- Opening Delimiter -
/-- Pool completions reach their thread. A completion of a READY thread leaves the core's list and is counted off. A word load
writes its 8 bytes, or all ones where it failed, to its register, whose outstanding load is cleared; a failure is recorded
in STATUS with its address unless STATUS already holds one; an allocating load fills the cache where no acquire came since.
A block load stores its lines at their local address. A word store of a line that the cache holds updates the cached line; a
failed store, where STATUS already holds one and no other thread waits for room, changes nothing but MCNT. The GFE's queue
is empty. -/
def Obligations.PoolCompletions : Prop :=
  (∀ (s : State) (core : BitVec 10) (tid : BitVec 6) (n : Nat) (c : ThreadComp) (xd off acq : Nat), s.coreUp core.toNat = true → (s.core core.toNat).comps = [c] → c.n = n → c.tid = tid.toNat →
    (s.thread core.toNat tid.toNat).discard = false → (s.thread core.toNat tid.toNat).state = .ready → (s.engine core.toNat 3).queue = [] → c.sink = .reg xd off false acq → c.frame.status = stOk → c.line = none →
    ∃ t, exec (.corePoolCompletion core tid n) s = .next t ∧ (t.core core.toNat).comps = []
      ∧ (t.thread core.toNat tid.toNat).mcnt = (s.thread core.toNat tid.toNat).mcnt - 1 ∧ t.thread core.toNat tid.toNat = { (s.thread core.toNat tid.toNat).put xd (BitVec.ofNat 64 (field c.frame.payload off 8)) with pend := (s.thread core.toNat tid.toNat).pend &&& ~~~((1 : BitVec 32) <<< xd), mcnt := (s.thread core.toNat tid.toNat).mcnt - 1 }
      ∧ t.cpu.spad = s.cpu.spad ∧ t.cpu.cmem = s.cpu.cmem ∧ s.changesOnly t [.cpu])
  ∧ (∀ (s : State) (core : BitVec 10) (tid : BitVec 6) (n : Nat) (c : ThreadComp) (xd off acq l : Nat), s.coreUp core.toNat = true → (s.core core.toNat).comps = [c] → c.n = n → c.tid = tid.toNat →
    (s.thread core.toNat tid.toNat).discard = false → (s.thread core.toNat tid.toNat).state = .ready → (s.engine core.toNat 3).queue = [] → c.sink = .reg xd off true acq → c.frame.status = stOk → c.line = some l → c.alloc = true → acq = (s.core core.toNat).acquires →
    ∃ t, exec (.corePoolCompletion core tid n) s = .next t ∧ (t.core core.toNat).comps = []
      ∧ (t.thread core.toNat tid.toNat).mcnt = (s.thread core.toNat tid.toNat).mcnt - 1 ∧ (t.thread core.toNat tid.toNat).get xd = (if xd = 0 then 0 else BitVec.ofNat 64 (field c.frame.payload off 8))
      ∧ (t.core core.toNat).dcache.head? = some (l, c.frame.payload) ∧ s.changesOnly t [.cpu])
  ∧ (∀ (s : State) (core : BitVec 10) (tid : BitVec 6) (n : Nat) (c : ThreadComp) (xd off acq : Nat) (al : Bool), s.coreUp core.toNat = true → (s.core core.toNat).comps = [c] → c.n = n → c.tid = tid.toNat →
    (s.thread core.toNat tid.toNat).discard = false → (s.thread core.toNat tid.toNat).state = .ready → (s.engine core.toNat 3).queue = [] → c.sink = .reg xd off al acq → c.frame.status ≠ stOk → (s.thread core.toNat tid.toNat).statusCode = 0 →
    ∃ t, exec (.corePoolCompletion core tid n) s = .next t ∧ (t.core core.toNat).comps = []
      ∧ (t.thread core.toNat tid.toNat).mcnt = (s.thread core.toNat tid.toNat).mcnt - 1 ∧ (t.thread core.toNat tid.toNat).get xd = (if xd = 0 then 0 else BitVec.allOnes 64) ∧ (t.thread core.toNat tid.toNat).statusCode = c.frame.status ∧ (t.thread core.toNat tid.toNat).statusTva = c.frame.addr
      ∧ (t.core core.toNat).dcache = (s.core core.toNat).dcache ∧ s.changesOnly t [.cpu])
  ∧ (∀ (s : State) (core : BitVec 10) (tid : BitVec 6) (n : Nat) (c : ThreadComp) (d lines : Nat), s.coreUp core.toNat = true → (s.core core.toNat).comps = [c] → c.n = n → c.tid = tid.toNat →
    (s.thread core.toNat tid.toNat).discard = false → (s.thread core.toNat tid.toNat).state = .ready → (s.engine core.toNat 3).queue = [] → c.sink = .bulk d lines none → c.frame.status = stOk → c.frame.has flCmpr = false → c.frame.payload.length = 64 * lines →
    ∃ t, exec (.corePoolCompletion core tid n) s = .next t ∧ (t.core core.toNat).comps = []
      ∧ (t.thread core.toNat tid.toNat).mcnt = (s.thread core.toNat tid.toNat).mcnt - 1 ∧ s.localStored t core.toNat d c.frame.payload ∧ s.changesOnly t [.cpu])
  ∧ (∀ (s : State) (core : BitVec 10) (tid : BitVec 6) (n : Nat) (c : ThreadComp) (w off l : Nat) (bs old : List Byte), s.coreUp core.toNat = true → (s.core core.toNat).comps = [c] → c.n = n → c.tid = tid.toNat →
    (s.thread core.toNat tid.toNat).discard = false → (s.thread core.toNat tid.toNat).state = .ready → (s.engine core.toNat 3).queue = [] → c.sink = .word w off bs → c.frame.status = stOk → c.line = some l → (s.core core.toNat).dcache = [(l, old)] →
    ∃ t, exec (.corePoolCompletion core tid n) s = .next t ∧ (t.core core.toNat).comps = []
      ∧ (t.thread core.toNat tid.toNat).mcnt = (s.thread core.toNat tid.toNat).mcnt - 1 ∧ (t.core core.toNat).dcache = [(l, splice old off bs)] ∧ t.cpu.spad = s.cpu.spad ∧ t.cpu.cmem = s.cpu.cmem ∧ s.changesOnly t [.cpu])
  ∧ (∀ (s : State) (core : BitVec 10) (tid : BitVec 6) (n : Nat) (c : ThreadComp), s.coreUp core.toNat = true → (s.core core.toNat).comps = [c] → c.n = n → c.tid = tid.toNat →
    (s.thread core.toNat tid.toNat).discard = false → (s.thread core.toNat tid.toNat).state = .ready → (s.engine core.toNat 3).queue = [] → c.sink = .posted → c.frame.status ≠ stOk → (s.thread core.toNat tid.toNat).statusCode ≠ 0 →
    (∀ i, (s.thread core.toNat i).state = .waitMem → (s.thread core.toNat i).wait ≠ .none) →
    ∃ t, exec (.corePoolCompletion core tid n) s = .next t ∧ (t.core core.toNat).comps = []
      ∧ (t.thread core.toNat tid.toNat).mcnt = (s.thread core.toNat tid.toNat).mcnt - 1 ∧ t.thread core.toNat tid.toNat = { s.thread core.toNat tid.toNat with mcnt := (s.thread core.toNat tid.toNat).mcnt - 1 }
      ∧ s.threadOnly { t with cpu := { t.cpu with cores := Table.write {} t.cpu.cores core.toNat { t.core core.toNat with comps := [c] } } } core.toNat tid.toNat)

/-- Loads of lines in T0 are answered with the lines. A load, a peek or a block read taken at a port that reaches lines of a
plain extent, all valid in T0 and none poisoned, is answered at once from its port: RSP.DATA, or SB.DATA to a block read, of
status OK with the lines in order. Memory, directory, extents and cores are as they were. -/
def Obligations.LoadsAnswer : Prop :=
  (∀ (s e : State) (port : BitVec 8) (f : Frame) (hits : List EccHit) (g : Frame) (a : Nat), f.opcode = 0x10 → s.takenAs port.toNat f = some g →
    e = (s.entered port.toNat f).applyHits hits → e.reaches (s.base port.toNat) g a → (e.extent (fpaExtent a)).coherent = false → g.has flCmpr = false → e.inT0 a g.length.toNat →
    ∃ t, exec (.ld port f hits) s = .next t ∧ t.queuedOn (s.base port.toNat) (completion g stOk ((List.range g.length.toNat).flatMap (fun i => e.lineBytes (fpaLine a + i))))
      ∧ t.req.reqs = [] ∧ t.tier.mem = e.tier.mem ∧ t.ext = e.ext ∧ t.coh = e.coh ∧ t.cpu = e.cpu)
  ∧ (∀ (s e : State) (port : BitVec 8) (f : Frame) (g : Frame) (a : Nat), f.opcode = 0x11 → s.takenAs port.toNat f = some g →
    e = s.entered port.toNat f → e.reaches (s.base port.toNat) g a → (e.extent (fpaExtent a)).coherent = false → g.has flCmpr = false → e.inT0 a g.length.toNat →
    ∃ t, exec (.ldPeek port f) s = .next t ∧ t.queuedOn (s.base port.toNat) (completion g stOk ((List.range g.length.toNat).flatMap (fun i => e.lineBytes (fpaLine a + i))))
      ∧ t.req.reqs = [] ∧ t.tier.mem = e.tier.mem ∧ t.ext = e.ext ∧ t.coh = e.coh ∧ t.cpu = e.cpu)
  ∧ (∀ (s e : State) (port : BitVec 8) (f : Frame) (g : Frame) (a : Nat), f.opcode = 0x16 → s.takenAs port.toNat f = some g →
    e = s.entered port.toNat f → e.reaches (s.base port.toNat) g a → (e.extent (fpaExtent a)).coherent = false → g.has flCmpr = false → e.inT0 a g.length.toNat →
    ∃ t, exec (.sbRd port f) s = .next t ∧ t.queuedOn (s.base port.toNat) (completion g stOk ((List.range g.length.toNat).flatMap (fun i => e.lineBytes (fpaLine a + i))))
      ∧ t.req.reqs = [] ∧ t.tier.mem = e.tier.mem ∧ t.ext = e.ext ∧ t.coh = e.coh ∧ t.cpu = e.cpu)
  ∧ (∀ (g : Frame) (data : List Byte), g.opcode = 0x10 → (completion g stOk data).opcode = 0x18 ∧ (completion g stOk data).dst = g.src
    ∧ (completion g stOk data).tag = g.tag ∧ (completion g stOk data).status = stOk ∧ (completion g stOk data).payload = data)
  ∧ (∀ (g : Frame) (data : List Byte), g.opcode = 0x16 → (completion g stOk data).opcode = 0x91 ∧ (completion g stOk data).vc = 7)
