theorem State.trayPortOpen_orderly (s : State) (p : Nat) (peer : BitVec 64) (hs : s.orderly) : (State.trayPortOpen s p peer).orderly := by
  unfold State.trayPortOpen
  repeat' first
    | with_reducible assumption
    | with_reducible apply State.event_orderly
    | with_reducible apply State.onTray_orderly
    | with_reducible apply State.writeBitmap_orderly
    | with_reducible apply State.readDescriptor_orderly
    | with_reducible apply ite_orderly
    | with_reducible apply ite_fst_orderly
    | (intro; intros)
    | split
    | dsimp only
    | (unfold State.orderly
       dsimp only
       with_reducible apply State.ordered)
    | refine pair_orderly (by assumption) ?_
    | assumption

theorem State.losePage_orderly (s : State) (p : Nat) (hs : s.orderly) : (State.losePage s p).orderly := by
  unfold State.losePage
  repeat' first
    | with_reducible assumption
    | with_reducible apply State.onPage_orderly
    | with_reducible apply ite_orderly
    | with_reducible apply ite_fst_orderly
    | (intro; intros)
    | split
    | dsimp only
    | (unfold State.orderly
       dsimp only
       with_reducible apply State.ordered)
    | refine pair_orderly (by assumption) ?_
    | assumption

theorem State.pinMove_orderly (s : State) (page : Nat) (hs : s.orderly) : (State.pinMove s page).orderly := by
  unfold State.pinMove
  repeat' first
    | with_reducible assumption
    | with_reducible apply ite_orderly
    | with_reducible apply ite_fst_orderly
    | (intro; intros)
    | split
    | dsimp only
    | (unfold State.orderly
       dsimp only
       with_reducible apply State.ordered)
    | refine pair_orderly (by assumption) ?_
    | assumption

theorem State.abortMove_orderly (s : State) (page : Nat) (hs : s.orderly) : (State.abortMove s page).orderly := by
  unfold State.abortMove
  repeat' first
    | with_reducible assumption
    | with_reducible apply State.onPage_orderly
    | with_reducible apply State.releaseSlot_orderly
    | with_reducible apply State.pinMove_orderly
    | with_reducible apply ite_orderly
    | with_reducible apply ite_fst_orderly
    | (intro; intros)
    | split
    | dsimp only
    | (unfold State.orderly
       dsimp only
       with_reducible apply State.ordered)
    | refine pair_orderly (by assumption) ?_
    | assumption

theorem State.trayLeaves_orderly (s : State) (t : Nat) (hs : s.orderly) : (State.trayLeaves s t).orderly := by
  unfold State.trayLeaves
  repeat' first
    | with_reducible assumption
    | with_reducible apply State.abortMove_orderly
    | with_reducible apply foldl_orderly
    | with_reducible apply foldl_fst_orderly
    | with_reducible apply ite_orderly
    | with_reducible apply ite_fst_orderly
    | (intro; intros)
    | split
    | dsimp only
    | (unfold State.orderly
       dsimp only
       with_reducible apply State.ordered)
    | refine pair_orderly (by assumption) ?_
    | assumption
- Closing Delimiter -
● Task directions
Report the number of lines above holding "word", and only that.

● Result for this task
3